__Collected data entries__
....
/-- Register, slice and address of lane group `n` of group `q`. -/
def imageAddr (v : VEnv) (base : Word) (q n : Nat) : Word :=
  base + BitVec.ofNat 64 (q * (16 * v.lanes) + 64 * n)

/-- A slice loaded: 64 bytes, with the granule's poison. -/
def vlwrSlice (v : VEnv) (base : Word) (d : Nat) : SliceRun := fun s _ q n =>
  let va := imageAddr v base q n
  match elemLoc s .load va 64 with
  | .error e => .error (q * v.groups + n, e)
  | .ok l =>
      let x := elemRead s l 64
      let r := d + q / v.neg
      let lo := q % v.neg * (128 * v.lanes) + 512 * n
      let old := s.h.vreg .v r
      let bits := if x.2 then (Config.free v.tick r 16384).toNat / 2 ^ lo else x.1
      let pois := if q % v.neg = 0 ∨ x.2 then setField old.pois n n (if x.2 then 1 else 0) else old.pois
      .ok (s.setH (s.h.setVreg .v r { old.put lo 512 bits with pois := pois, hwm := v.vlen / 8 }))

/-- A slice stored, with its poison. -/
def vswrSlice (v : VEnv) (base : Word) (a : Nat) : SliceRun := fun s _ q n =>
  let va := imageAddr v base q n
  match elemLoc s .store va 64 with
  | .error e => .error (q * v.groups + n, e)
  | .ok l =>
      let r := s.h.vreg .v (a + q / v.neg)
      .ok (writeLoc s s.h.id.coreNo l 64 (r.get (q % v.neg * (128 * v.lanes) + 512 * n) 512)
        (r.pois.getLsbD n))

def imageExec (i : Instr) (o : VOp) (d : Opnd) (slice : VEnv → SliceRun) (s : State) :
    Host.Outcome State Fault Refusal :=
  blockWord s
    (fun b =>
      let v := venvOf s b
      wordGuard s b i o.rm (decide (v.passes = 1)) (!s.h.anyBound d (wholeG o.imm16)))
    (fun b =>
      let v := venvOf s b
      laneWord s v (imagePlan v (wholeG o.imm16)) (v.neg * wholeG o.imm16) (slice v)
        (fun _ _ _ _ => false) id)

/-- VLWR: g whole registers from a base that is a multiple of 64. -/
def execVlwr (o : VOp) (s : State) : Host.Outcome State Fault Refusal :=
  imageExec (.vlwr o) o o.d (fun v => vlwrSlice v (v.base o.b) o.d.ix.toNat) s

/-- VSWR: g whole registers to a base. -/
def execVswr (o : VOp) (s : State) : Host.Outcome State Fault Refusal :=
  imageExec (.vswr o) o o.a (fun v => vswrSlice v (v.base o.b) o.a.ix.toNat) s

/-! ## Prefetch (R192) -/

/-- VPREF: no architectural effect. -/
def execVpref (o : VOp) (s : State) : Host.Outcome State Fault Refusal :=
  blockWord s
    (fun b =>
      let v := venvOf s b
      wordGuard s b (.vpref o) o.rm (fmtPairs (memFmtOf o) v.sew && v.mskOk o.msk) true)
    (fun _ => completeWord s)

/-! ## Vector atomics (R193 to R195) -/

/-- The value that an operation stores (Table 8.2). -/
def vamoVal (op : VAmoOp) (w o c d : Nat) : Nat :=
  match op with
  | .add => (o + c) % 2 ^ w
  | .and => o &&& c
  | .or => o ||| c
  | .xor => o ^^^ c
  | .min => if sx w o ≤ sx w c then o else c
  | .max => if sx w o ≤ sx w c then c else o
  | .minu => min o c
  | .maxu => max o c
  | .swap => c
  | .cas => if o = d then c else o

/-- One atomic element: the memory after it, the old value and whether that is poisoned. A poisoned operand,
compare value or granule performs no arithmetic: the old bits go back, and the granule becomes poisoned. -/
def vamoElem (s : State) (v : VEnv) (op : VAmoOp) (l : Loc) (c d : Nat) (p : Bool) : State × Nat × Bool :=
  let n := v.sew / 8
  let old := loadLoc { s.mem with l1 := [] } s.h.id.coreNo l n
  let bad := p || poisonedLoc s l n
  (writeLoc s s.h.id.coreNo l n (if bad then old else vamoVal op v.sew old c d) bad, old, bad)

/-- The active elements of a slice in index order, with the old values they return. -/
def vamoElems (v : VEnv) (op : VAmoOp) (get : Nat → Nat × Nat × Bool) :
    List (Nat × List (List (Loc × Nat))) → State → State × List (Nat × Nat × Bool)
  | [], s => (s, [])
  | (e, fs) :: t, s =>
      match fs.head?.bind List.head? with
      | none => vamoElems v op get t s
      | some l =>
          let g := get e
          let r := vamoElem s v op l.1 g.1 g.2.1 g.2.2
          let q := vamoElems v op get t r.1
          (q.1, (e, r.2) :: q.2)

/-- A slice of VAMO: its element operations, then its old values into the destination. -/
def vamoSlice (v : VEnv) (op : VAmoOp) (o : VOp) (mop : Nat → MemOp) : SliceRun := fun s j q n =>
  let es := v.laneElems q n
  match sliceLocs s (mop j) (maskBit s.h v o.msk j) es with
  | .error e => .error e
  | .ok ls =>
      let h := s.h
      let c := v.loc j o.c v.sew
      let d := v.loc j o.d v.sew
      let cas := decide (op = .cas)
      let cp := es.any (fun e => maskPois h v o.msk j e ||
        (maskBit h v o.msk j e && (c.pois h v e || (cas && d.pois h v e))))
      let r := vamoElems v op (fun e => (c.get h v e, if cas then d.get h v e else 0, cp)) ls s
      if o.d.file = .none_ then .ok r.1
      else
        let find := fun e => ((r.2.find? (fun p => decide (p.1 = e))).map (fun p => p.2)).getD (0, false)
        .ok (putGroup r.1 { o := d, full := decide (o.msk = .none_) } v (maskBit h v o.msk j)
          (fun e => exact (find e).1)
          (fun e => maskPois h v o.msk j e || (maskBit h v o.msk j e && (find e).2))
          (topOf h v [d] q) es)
....
__Work to be completed__
Show every line above in which the word "toNat" appears.

__Answer area__
      let bits := if x.2 then (Config.free v.tick r 16384).toNat / 2 ^ lo else x.1
  imageExec (.vlwr o) o o.d (fun v => vlwrSlice v (v.base o.b) o.d.ix.toNat) s
  imageExec (.vswr o) o o.a (fun v => vswrSlice v (v.base o.b) o.a.ix.toNat) s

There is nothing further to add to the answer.